Immunization With Plasmodium Falciparum Sporozoites Under Chloroquine or Chloroquine/Azithromycin Prophylaxis

Malaria, Falciparum Clinical Trial

— MMV  

Official title:

Immunization With Plasmodium Falciparum Sporozoites Under Chloroquine or Chloroquine/Azithromycin Prophylaxis

Clinical Trial Details — Status: Withdrawn

Administrative data

• NCT number: NCT01783340
• Other study ID #: MMV
• Secondary ID: NL42517.000.12
• Status: Withdrawn
• Phase: Phase 1/Phase 2
• First received: January 31, 2013
• Last updated: November 12, 2014
• Start date: April 2013
• Est. completion date: April 2014

Study information

• Verified date: November 2014
• Source: Radboud University
• Contact: n/a
• Is FDA regulated: No
• Health authority: Netherlands: The Central Committee on Research Involving Human Subjects (CCMO)
• Study type: Interventional

Clinical Trial Summary

This study will assess the superior protective immunity of the combination of chloroquine and azithromycin prophylaxis under Chemoprophylaxis Sporozoites (CPS) immunization versus a standard chloroquine prophylactic regimen.

Description:

This study assesses the superiority of protective immunity of the combination of chloroquine and azithromycin prophylaxis under Chemoprophylaxis Sporozoites (CPS) immunization versus a standard chloroquine prophylactic regimen.

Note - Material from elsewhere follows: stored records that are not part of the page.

theorem State.deliver_keep {s0 : State} (s : State) (t : Nat) (l : Leaf) (m : Msg) (res : Res) (host : HostBytes) (hk
    : Keep s0 s) : Keep s0 (State.deliver s t l m res host) := by
  unfold State.deliver
  try dsimp only
  repeat' first
    | with_reducible assumption | with_reducible apply State.answer_keep | with_reducible apply State.addCredit_keep
      | with_reducible apply State.proceed_keep | with_reducible apply State.gotHeld_keep
      | with_reducible apply State.gotPut_keep | with_reducible apply State.gotGetReq_keep
      | with_reducible apply State.gotGetReply_keep | with_reducible apply State.gotAnswer_keep
      | with_reducible apply State.gotReturn_keep | with_reducible apply State.gotMark_keep
      | with_reducible apply State.gotEpoch_keep | with_reducible apply State.gotLost_keep | simp only [Keep.upd_iff]
      | split

theorem State.countProtocol_keep {s0 : State} (s : State) (port : Option Nat) (hk : Keep s0 s) : Keep s0
    (State.countProtocol s port) := by
  unfold State.countProtocol
  try dsimp only
  repeat' first
    | with_reducible assumption | with_reducible apply State.setRunner_keep | simp only [Keep.upd_iff] | split

theorem State.dropIntegrity_keep {s0 : State} (s : State) (m : Msg) (hk : Keep s0 s) : Keep s0 (State.dropIntegrity s
    m) := by
  unfold State.dropIntegrity
  try dsimp only
  repeat' first
    | with_reducible assumption | with_reducible apply State.setRunner_keep | with_reducible apply State.fault_keep
      | simp only [Keep.upd_iff] | split

theorem State.accept_keep {s0 : State} (s : State) (m : Msg) (res : Res) (host : HostBytes) (hk : Keep s0 s) : Keep
    s0 (State.accept s m res host) := by
  unfold State.accept
  try dsimp only
  repeat' first
    | with_reducible assumption | with_reducible apply State.setTile_keep | with_reducible apply State.evalDom_keep
      | with_reducible apply State.countRefused_keep | with_reducible apply State.reply_keep
      | with_reducible apply State.waitAt_keep | with_reducible apply State.deliver_keep
      | with_reducible apply State.countProtocol_keep | simp only [Keep.upd_iff] | with_reducible apply Keep.ite
      | split

theorem State.emptyBuf_keep {s0 : State} (s : State) (t : Nat) (hk : Keep s0 s) : Keep s0 (State.emptyBuf s t) := by
  unfold State.emptyBuf
  try dsimp only
  repeat' first
    | with_reducible assumption | with_reducible apply State.setTile_keep | with_reducible apply Reply.ok_keep
      | with_reducible apply State.emptyBars_keep | with_reducible apply State.accept_keep | simp only [Keep.upd_iff]
      | with_reducible apply Keep.foldl | with_reducible apply Keep.foldlPair | intro _

theorem State.hear_keep {s0 : State} (s : State) (m : Msg) (hk : Keep s0 s) : Keep s0 (State.hear s m) := by
  unfold State.hear
  try dsimp only
  repeat' first
    | with_reducible assumption | with_reducible apply State.updBunch_keep | simp only [Keep.upd_iff] | intro _
      | with_reducible apply Keep.ite | split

Recruitment information / eligibility

• Status: Withdrawn
• Enrollment: 0
• Est. completion date: April 2014
• Est. primary completion date: December 2013
• Accepts healthy volunteers: Accepts Healthy Volunteers
• Gender: Both
• Age group: 18 Years to 35 Years

Eligibility

Inclusion Criteria:

1. Age = 18 and = 35 years healthy volunteers (males or females)

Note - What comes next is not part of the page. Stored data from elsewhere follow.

theorem State.holdOverdue_keep {s0 : State} (s : State) (b : BitVec 32) (hk : Keep s0 s) : Keep s0 (State.holdOverdue
    s b) := by
  unfold State.holdOverdue
  try dsimp only
  repeat' first
    | with_reducible assumption | simp only [Keep.upd_iff] | with_reducible apply Keep.foldl
      | with_reducible apply Keep.foldlPair | intro _ | with_reducible apply Keep.ite | split

theorem execThaw_keep {s0 : State} (f : Frame) (b : BitVec 32) (s : State) (hk : Keep s0 s) : KeepAns s0 (execThaw f
    b s) := by
  unfold execThaw
  try dsimp only
  repeat' first
    | with_reducible assumption | with_reducible apply KeepAns.next | with_reducible apply KeepAns.refused
      | with_reducible apply KeepAns.ite | with_reducible apply State.revote_keep | with_reducible apply framed_keep
      | with_reducible apply Reply.fail_keep | with_reducible apply Reply.ok_keep
      | with_reducible apply State.deliverAll_keep | with_reducible apply State.liveNested_keep
      | with_reducible apply State.dispatchBunch_keep | with_reducible apply State.holdOverdue_keep
      | simp only [Keep.upd_iff] | with_reducible apply Keep.foldl | with_reducible apply Keep.foldlPair | intro _
      | with_reducible apply Keep.ite | split

theorem State.haltTile_keep {s0 : State} (s : State) (t : Nat) (hk : Keep s0 s) : Keep s0 (State.haltTile s t) := by
  unfold State.haltTile
  try dsimp only
  repeat' first
    | with_reducible assumption | with_reducible apply State.setCore_keep | simp only [Keep.upd_iff] | split

theorem State.haltUp_keep {s0 : State} (s : State) (b : BitVec 32) (hk : Keep s0 s) : Keep s0 (State.haltUp s b) := by
  unfold State.haltUp
  try dsimp only
  repeat' first
    | with_reducible assumption | with_reducible apply State.updBunch_keep | simp only [Keep.upd_iff]
      | with_reducible apply Keep.foldl | with_reducible apply Keep.foldlPair | intro _
      | with_reducible apply Keep.ite | split

theorem State.haltNested_keep {s0 : State} (s : State) (b : BitVec 32) (hk : Keep s0 s) : Keep s0 (State.haltNested s
    b) := by
  unfold State.haltNested
  try dsimp only
  repeat' first
    | with_reducible assumption | with_reducible apply State.updBunch_keep | simp only [Keep.upd_iff]
      | with_reducible apply Keep.foldl | with_reducible apply Keep.foldlPair | intro _
      | with_reducible apply Keep.ite | split

theorem execHalt_keep {s0 : State} (f : Frame) (b : BitVec 32) (s : State) (hk : Keep s0 s) : KeepAns s0 (execHalt f
    b s) := by
  unfold execHalt
  try dsimp only
  repeat' first
    | with_reducible assumption | with_reducible apply KeepAns.next | with_reducible apply KeepAns.refused
      | with_reducible apply KeepAns.ite | with_reducible apply framed_keep | with_reducible apply Reply.fail_keep
      | with_reducible apply Reply.ok_keep | with_reducible apply State.haltTile_keep
      | with_reducible apply State.haltUp_keep | with_reducible apply State.haltNested_keep | simp only [Keep.upd_iff]
      | with_reducible apply Keep.foldl | with_reducible apply Keep.foldlPair | intro _
      | with_reducible apply Keep.ite | split

theorem State.resumeTriggers_keep {s0 : State} (s : State) (t : Nat) (hk : Keep s0 s) : Keep s0 (State.resumeTriggers
    s t) := by
  unfold State.resumeTriggers
  try dsimp only
  repeat' first
    | with_reducible assumption | with_reducible apply State.endOp_keep | with_reducible apply State.beginMover_keep
      | simp only [Keep.upd_iff] | with_reducible apply Keep.foldl | with_reducible apply Keep.foldlPair | intro _
      | with_reducible apply Keep.ite | split

theorem State.resumeTile_keep {s0 : State} (s : State) (t : Nat) (hk : Keep s0 s) : Keep s0 (State.resumeTile s t) := by
  unfold State.resumeTile
  try dsimp only
  repeat' first
    | with_reducible assumption | with_reducible apply State.setCore_keep | with_reducible apply State.retire_keep
      | with_reducible apply State.wakeWait_keep | with_reducible apply State.wakeFence_keep
      | with_reducible apply State.proceed_keep | with_reducible apply State.resumeTriggers_keep
      | simp only [Keep.upd_iff] | with_reducible apply Keep.ite | split

theorem State.resumeUp_keep {s0 : State} (s : State) (b : BitVec 32) (hk : Keep s0 s) : Keep s0 (State.resumeUp s b)
    := by
  unfold State.resumeUp
  try dsimp only
  repeat' first
    | with_reducible assumption | with_reducible apply State.updBunch_keep | simp only [Keep.upd_iff]
      | with_reducible apply Keep.foldl | with_reducible apply Keep.foldlPair | intro _
      | with_reducible apply Keep.ite | split

theorem execResume_keep {s0 : State} (f : Frame) (b : BitVec 32) (s : State) (hk : Keep s0 s) : KeepAns s0
    (execResume f b s) := by
  unfold execResume
  try dsimp only
  repeat' first
    | with_reducible assumption | with_reducible apply KeepAns.next | with_reducible apply KeepAns.refused
      | with_reducible apply KeepAns.ite | with_reducible apply framed_keep | with_reducible apply Reply.fail_keep
      | with_reducible apply Reply.ok_keep | with_reducible apply State.liveNested_keep
      | with_reducible apply State.dispatchBunch_keep | with_reducible apply State.holdOverdue_keep
      | with_reducible apply State.resumeTile_keep | with_reducible apply State.resumeUp_keep
      | simp only [Keep.upd_iff] | with_reducible apply Keep.foldl | with_reducible apply Keep.foldlPair | intro _
      | with_reducible apply Keep.ite | split

theorem State.flagFences_keep {s0 : State} (s : State) (c : Nat) (hk : Keep s0 s) : Keep s0 (State.flagFences s c) := by
  unfold State.flagFences
  try dsimp only
  repeat' first
    | with_reducible assumption | with_reducible apply State.flagFence_keep
      | with_reducible apply State.evalWaiters_keep | simp only [Keep.upd_iff] | with_reducible apply Keep.foldl
      | with_reducible apply Keep.foldlPair | intro _

theorem State.quiesceSafe_keep {s0 : State} (s : State) (c : Nat) (hk : Keep s0 s) : Keep s0 (State.quiesceSafe s c)
    := by
  unfold State.quiesceSafe
  try dsimp only
  repeat' first
    | with_reducible assumption | with_reducible apply State.abortCtx_keep
      | with_reducible apply State.flagFences_keep | simp only [Keep.upd_iff] | with_reducible apply Keep.ite | split

theorem State.leaveFor_keep {s0 : State} (s : State) (t role : Nat) (hk : Keep s0 s) : Keep s0 (State.leaveFor s t
    role) := by
  unfold State.leaveFor
  try dsimp only
  repeat' first
    | with_reducible assumption | with_reducible apply State.dropOn_keep | with_reducible apply State.setRole_keep
      | with_reducible apply State.dropTile_keep | with_reducible apply State.resetTile_keep
      | simp only [Keep.upd_iff] | intro _

theorem State.undoShares_keep {s0 : State} (s : State) (g : Graft) (hk : Keep s0 s) : Keep s0 (State.undoShares s g)
    := by
  unfold State.undoShares
  try dsimp only
  repeat' first
    | with_reducible assumption | with_reducible apply State.releaseShare_keep | with_reducible apply State.moved_keep
      | simp only [Keep.upd_iff] | with_reducible apply Keep.foldl | with_reducible apply Keep.foldlPair | intro _
      | with_reducible apply Keep.ite | split

theorem State.cancelGraft_keep {s0 : State} (s : State) (t : Nat) (g : Graft) (hk : Keep s0 s) : Keep s0
    (State.cancelGraft s t g) := by
  unfold State.cancelGraft
  try dsimp only
  repeat' first
    | with_reducible assumption | with_reducible apply State.setTile_keep
      | with_reducible apply State.dispatchTile_keep | with_reducible apply State.emptyBuf_keep
      | with_reducible apply State.graftGone_keep | with_reducible apply State.quiesceSafe_keep
      | with_reducible apply State.leaveFor_keep | with_reducible apply State.undoShares_keep
      | simp only [Keep.upd_iff] | with_reducible apply Keep.foldl | with_reducible apply Keep.foldlPair | intro _
      | with_reducible apply Keep.ite | split

theorem State.cancelGrafts_keep {s0 : State} (s : State) (t : Nat) (hk : Keep s0 s) : Keep s0 (State.cancelGrafts s
    t) := by
  unfold State.cancelGrafts
  try dsimp only
  repeat' first
    | with_reducible assumption | with_reducible apply State.cancelGraft_keep | simp only [Keep.upd_iff]
      | with_reducible apply Keep.foldl | with_reducible apply Keep.foldlPair | intro _

theorem State.resetOut_keep {s0 : State} (s : State) (t : Nat) (hk : Keep s0 s) : Keep s0 (State.resetOut s t) := by
  unfold State.resetOut
  try dsimp only
  repeat' first
    | with_reducible assumption | with_reducible apply State.revote_keep | with_reducible apply State.leaveFor_keep
      | with_reducible apply State.cancelGrafts_keep | simp only [Keep.upd_iff]

theorem State.resetInPlace_keep {s0 : State} (s : State) (t : Nat) (hk : Keep s0 s) : Keep s0 (State.resetInPlace s
    t) := by
  unfold State.resetInPlace
  try dsimp only
  repeat' first
    | with_reducible assumption | with_reducible apply State.quiesceSafe_keep
      | with_reducible apply State.resetOut_keep | simp only [Keep.upd_iff] | with_reducible apply Keep.foldl
      | with_reducible apply Keep.foldlPair | intro _

theorem execTileReset_keep {s0 : State} (t : Nat) (s : State) (hk : Keep s0 s) : KeepAns s0 (execTileReset t s) := by
  unfold execTileReset
  try dsimp only
  repeat' first
    | with_reducible assumption | with_reducible apply KeepAns.next | with_reducible apply KeepAns.refused
      | with_reducible apply KeepAns.ite | with_reducible apply State.resetOut_keep | simp only [Keep.upd_iff]
      | intro _ | with_reducible apply Keep.ite | split

theorem execWatchdogEscalate_keep {s0 : State} (t : Nat) (s : State) (hk : Keep s0 s) : KeepAns s0
    (execWatchdogEscalate t s) := by
  unfold execWatchdogEscalate
  try dsimp only
  repeat' first
    | with_reducible assumption | with_reducible apply KeepAns.next | with_reducible apply KeepAns.refused
      | with_reducible apply KeepAns.ite | with_reducible apply State.trap_keep
      | with_reducible apply State.resetOut_keep | simp only [Keep.upd_iff] | intro _ | with_reducible apply Keep.ite
      | split

theorem State.refreshGen_keep {s0 : State} (s : State) (t : Nat) (hk : Keep s0 s) : Keep s0 (State.refreshGen s t) := by
  unfold State.refreshGen
  try dsimp only
  repeat' first
    | with_reducible assumption | simp only [Keep.upd_iff] | intro _ | with_reducible apply Keep.ite | split

theorem State.resetBunch_keep {s0 : State} (s : State) (b : BitVec 32) (hk : Keep s0 s) : Keep s0 (State.resetBunch s
    b) := by
  unfold State.resetBunch
  try dsimp only
  repeat' first
    | with_reducible assumption | with_reducible apply State.abortCtx_keep | with_reducible apply State.nextEpoch_keep
      | with_reducible apply State.resetTile_keep | with_reducible apply State.goOn_keep
      | with_reducible apply State.refreshGen_keep | simp only [Keep.upd_iff] | with_reducible apply Keep.foldl
      | with_reducible apply Keep.foldlPair | intro _

theorem execBunchReset_keep {s0 : State} (f : Frame) (b : BitVec 32) (s : State) (hk : Keep s0 s) : KeepAns s0
    (execBunchReset f b s) := by
  unfold execBunchReset
  try dsimp only
  repeat' first
    | with_reducible assumption | with_reducible apply KeepAns.next | with_reducible apply KeepAns.refused
      | with_reducible apply KeepAns.ite | with_reducible apply framed_keep | with_reducible apply Reply.fail_keep
      | with_reducible apply Reply.ok_keep | with_reducible apply State.changed_keep
      | with_reducible apply State.resetBunch_keep | simp only [Keep.upd_iff] | intro _
      | with_reducible apply Keep.ite | split

theorem State.clearTile_keep {s0 : State} (s : State) (t : Nat) (hk : Keep s0 s) : Keep s0 (State.clearTile s t) := by
  unfold State.clearTile
  try dsimp only
  repeat' first
    | with_reducible assumption | with_reducible apply State.setTile_keep | with_reducible apply State.clearStore_keep
      | simp only [Keep.upd_iff]

theorem State.rejoin_keep {s0 : State} (s : State) (t : Nat) (hk : Keep s0 s) : Keep s0 (State.rejoin s t) := by
  unfold State.rejoin
  try dsimp only
  repeat' first
    | with_reducible assumption | with_reducible apply State.setTile_keep | with_reducible apply State.revote_keep
      | with_reducible apply State.setRole_keep | with_reducible apply State.bumpGen_keep
      | with_reducible apply State.clearTile_keep | simp only [Keep.upd_iff] | with_reducible apply Keep.ite | split

end Sys2Proof.Machine
end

2. Good health based on history and clinical examination

3. Negative pregnancy serum test

4. For females who are sexually active: use of adequate contraception (incl. condom use)

5. Signing of the informed consent form, thereby demonstrating understanding of the meaning and procedures of the study

6. Agreement to inform the general practitioner and to sign a request to release medical information concerning contra-indications for participation in the study

7. Willingness to undergo a Pf controlled infection through mosquito bites

8. Agreement to stay in a hotel room close to the trial centre during a part of the study (Day 7 till day 15 after challenge)

9. Reachable (24/7) by mobile phone during the whole study period

10. Available to attend all study visits

11. Agreement to refrain from blood donation or for other purposes, during the whole study period

12. Willingness to undergo HIV, hepatitis B and hepatitis C tests

13. Negative urine toxicology screening test at screening visit and the day before challenge

14. Willingness to take a prophylactic regime of chloroquine or chloroquine/azithromycin combination and a curative regimen of Malarone® after challenge.

Exclusion Criteria:

1. History of malaria

2. Plans to travel to malaria endemic areas during the study period

3. Plans to travel outside of the Netherlands during the challenge period

4. History of stay in malaria endemic areas for more than 6 months

5. Previous participation in any malaria vaccine study and/or positive serology for Pf

6. Symptoms, physical signs and laboratory values suggestive of systemic disorders including renal, hepatic, cardiovascular, pulmonary, skin, immunodeficiency, psychiatric, and other conditions which could interfere with the interpretation of the study results or compromise the health of the volunteer

7. History of diabetes mellitus or cancer (except basal cell carcinoma of the skin)

8. History of arrhythmias or prolonged QT-interval

9. Positive family history in 1st and 2nd degree relatives for cardiac events < 50 years old

10. An estimated, ten year risk of fatal cardiovascular disease of =5%, as estimated by the Systematic Coronary Risk Evaluation (SCORE) system

11. Clinically significant abnormalities in electrocardiogram (ECG) at screening

12. Body Mass Index (BMI) below 18 or above 30 kg/m2

13. Any clinically significant deviation from the normal range in biochemistry or haematology blood tests or in urine analysis

14. Positive HIV, HBV or HCV tests

15. Participation in any other clinical study within 30 days prior to the onset of the study

16. Enrolment in any other clinical study during the study period

17. Pregnancy or lactation for women

18. Volunteers unable to give written informed consent

19. Volunteers unable to be closely followed for social, geographic or psychological reasons

20. History of (soft) drugs or alcohol abuse interfering with normal social function

21. A history of treatment for psychiatric disease

22. A history of epileptic insults in the volunteer

23. Contra-indications for use of Malarone®, chloroquine or azithromycin. This includes hypersensitivity or treatment taken by the volunteer that interferes with mentioned study drugs.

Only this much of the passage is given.